### INPUT MATERIAL

/-- FLOW_OK has been high for 1.0 s (R507). -/
def execFlowRestored (t : Nat) (s : State) : Outcome :=
  let s := s.onEdge t 1
  .next { s with gov := { s.gov with flowLow := false, stopCauses := s.gov.stopCauses.filter (· != stopFlow) },
                 pins := { s.pins with flowOk := true } }

/-- The highest level among the records in class slots (R529). -/
def State.levelInForce (s : State) : Nat :=
  s.fc.slots.foldl (fun m kv => kv.2.recs.foldl (fun m r => max m r.level) m) 0

/-- What stopped the dies has gone (R507). -/
def State.stopOver (s : State) : Bool :=
  s.levelInForce < 4 && s.fc.raised.all (fun r => decide (baseLevel r.msg.code < 4)) && !s.gov.flowLow &&
    (!s.gov.stopCauses.contains stopThermal || s.gov.dies.all (fun d => decide (d.temp < (1030 : Rat)) && !d.shutdown))

/-- At the first kerf at which the cause is gone and the reaction acknowledged, the dies restart from the VCORE0 event (R507, R624). -/
def execDieRestart (t : Nat) (s : State) : Outcome :=
  let s := s.upTo t
  if s.mod.mode = .active ∧ s.gov.stop = .stopped ∧ s.rails.startAt.isNone ∧ s.rails.stopNext.isNone ∧ s.frame.kerf.active ∧ s.stopOver then
    .next { s with rails := { s.rails with startAt := some (s.now - startTimeUs 5 * rcUs), startStep := 5, startedRails := [],
                                           startFailed := false } }
  else .next s

/-! ### VR_ALERT_N (R508, R662) -/

/-- VR_ALERT_N is asserted: every compute die runs on the reserve clock, its root from now, or while a die stretches from 900 ns on, unless
the stretch ends before (R508). A switch that the kerf still had due is not made (DEDUCED). -/
def execVrAlertNAssert (t : Nat) (s : State) : Outcome :=
  let s := s.onEdge t 1
  if s.gov.vrAlert then .next s
  else
    let s1 := s.settleClocks
    let g := s1.gov
    let busy := coreRails.any (fun n => (s.die n).stretching.isSome)
    .next ((({ s1 with
      frame := { s1.frame with kerf := { s1.frame.kerf with switchDue := false } },
      gov := { g with vrAlert := true, vrAlertSince := s.now, vrHold := true, vrCap := 5, running := if s.diesClocked then 5 else g.running,
                      learning := { g.learning with spoiled := true } },
      shim := { s1.shim with noFeedForward := true },
      clocks := { s1.clocks with dies := s1.clocks.dies.map (fun d => { d with reserve := true }) } } : State).switchRoots
      (tick * (if busy then s.now + vrWait else s.now)) busy).settleF0)

/-- It is released: the time counts, and the cap rises from the next kerf on (R508, R509). -/
def execVrAlertNRelease (t : Nat) (s : State) : Outcome :=
  let s := s.onEdge t 1
  if s.gov.vrAlert then
    let d := s.now - s.gov.vrAlertSince
    let s1 := (0 :: s.partitionsRunning.map (· + 1)).foldl (fun s k => s.throttleAdd k rsVrAlert d) s
    .next { s1 with gov := { s1.gov with vrAlert := false } }
  else .next s

/-! ### Quotas and energy (R496, R511, R512) -/

/-- Each partition's mean power over 1,000 ms (R496). -/
def execQuotaMeanUpdate (t : Nat) (s : State) : Outcome :=
  let s := s.upTo t
  let g := s.gov
  let step := fun (m : SMap (List Nat) × SMap Nat) (p : Nat) =>
    let e := SMap.get g.energy p 0
    let d := e - SMap.get g.energyAt p 0
    (SMap.set m.1 p ((d :: SMap.get m.1 p []).take 1000) [], SMap.set m.2 p e 0)
  let r := allPartitions.foldl step (g.partMeans, g.energyAt)
  .next { s with gov := { g with partMeans := r.1, energyAt := r.2 } }

/-- The mean power of a partition over the last 1,000 ms in W. -/
def GovState.partMean (g : GovState) (p : Nat) : Rat := meanRat ((SMap.get g.partMeans p []).map (fun x => (x : Rat))) 0 / 1000

/-- The nodes a unit covers (R498). -/
def unitNodes (u : Nat) : List Nat :=
  match u / 4096 with
  | 0 => (List.range 4).map (fun q => 4 * (u % 4) + q)
  | 1 => (List.range 4).map (fun q => 16 + 4 * (u % 64 / 16) + q)
  | _ => [44, 45, 46, 47]

/-- Die `n` of step 1 and 2 of R511: unit energies scaled to its measured energy, in nJ, and the base energy. -/
def dieUnits (est : List (Nat × Nat)) (n e : Nat) : List (Nat × Rat) × Rat :=
  let l := est.filter (fun x => sectionOfUnit x.1 == n && decide (x.1 / 4096 < 3))
  let sum := (l.map (fun x => x.2)).foldl (· + ·) 0
  let k : Rat := if e < sum then (e : Rat) / (sum : Rat) else 1
  (l.map (fun x => (x.1, (x.2 : Rat) * k)), if e < sum then 0 else ((e - sum : Nat) : Rat))

/-- Amounts of a table multiplied by a factor. -/
def addAmount (m : SMap Rat) (p : Nat) (v : Rat) : SMap Rat := SMap.modify m p 0 (· + v)

/-- Amounts by partition, 16 unattributed, from the units of a die and its base energy (R511 step 2). -/
def State.dieAmounts (s : State) (n : Nat) (m : SMap Rat) (u : List (Nat × Rat) × Rat) : SMap Rat :=
  let own := u.1.foldl (fun (m : SMap Rat) x => addAmount m ((s.ownerOfUnit x.1).getD 16) x.2) []
  let here := s.host.enabled.filter (fun p => (s.partitionsOnDie n).contains p || (s.moversOf p).any (fun k => k / 32 == n))
  let tot := sumRat (here.map (fun p => SMap.get own p 0))
  let m1 := own.foldl (fun m kv => addAmount m kv.1 kv.2) m
  if tot = 0 then addAmount m1 16 u.2
  else here.foldl (fun m p => addAmount m p (u.2 * SMap.get own p 0 / tot)) m1

/-- The heat of a die's nodes in microjoule (R498). -/
def dieHeat (n : Nat) (u : List (Nat × Rat) × Rat) : List Rat :=
  (List.range 64).map (fun i =>
    let own := u.1.foldl (fun a x => if (unitNodes x.1).contains i then a + x.2 / 4 else a) 0
    (own + u.2 * Config.baseShare n i) / 1000)

/-- The slice of die `n` counts the estimates of its arrays and clusters (R19, R511 step 1). -/
def sliceCount (est : List (Nat × Nat)) (n : Nat) (m : SMap Nat) : SMap Nat :=
  (est.filter (fun x => sectionOfUnit x.1 == n && decide (x.1 / 4096 < 2))).foldl (fun m x => SMap.modify m x.1 0 (· + x.2)) m

/-- The energy of a block of 50 microseconds (R511, R512): estimates of units in nJ by unit reference, measured energy of each die in nJ
and of the module in microjoule, energies of queues in microjoule. -/
def execEnergyAttribution (est : List (Nat × Nat)) (dieNj : List Nat) (moduleUj : Nat) (queues : List (Fin 4416 × Nat)) (t : Nat)
    (s : State) : Outcome :=
  let s := s.upTo t
  let us := coreRails.map (fun n => dieUnits est n (nth dieNj n 0))
  let raw := (List.zip coreRails us).foldl (fun m x => s.dieAmounts x.1 m x.2) ([] : SMap Rat)
  let core : Rat := 109 / 100 * ((nth dieNj 0 0 + nth dieNj 1 0 + nth dieNj 2 0 + nth dieNj 3 0 : Nat) : Rat) / 1000
  let a := fun (p : Nat) => 109 / 100 * SMap.get raw p 0 / 1000
  let tot := sumRat (allPartitions.map a)
  let rest := (moduleUj : Rat) - core
  let part := fun (p : Nat) => (a p + (if tot = 0 then 0 else rest * a p / tot)).floor.toNat
  let sum := (allPartitions.map part).foldl (· + ·) 0
  let g := s.gov
  let e1 := allPartitions.foldl (fun m p => SMap.modify m p 0 (· + part p)) g.energy
  let e2 := SMap.modify e1 16 0 (· + (moduleUj - sum))
  let q := queues.foldl (fun m x => if (s.queue x.1).declared then SMap.modify m x.1 0 (· + x.2) else m) g.queueEnergy
  let s1 : State := { s with gov := { g with energy := e2, queueEnergy := q } }
  .next ((List.zip coreRails us).foldl (fun s x => s.setDie x.1 { s.die x.1 with
    heat := dieHeat x.1 x.2, unitNj := sliceCount est x.1 (s.die x.1).unitNj }) s1)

######

▶ _TASK DESCRIPTION_
Above are the records; print exactly the lines from the line with "g with partMeans" to the line with "let l := est.filter", including both, and nothing else.

▶ _REPLY_
  .next { s with gov := { g with partMeans := r.1, energyAt := r.2 } }

/-- The mean power of a partition over the last 1,000 ms in W. -/
def GovState.partMean (g : GovState) (p : Nat) : Rat := meanRat ((SMap.get g.partMeans p []).map (fun x => (x : Rat))) 0 / 1000

/-- The nodes a unit covers (R498). -/
def unitNodes (u : Nat) : List Nat :=
  match u / 4096 with
  | 0 => (List.range 4).map (fun q => 4 * (u % 4) + q)
  | 1 => (List.range 4).map (fun q => 16 + 4 * (u % 64 / 16) + q)
  | _ => [44, 45, 46, 47]

/-- Die `n` of step 1 and 2 of R511: unit energies scaled to its measured energy, in nJ, and the base energy. -/
def dieUnits (est : List (Nat × Nat)) (n e : Nat) : List (Nat × Rat) × Rat :=
  let l := est.filter (fun x => sectionOfUnit x.1 == n && decide (x.1 / 4096 < 3))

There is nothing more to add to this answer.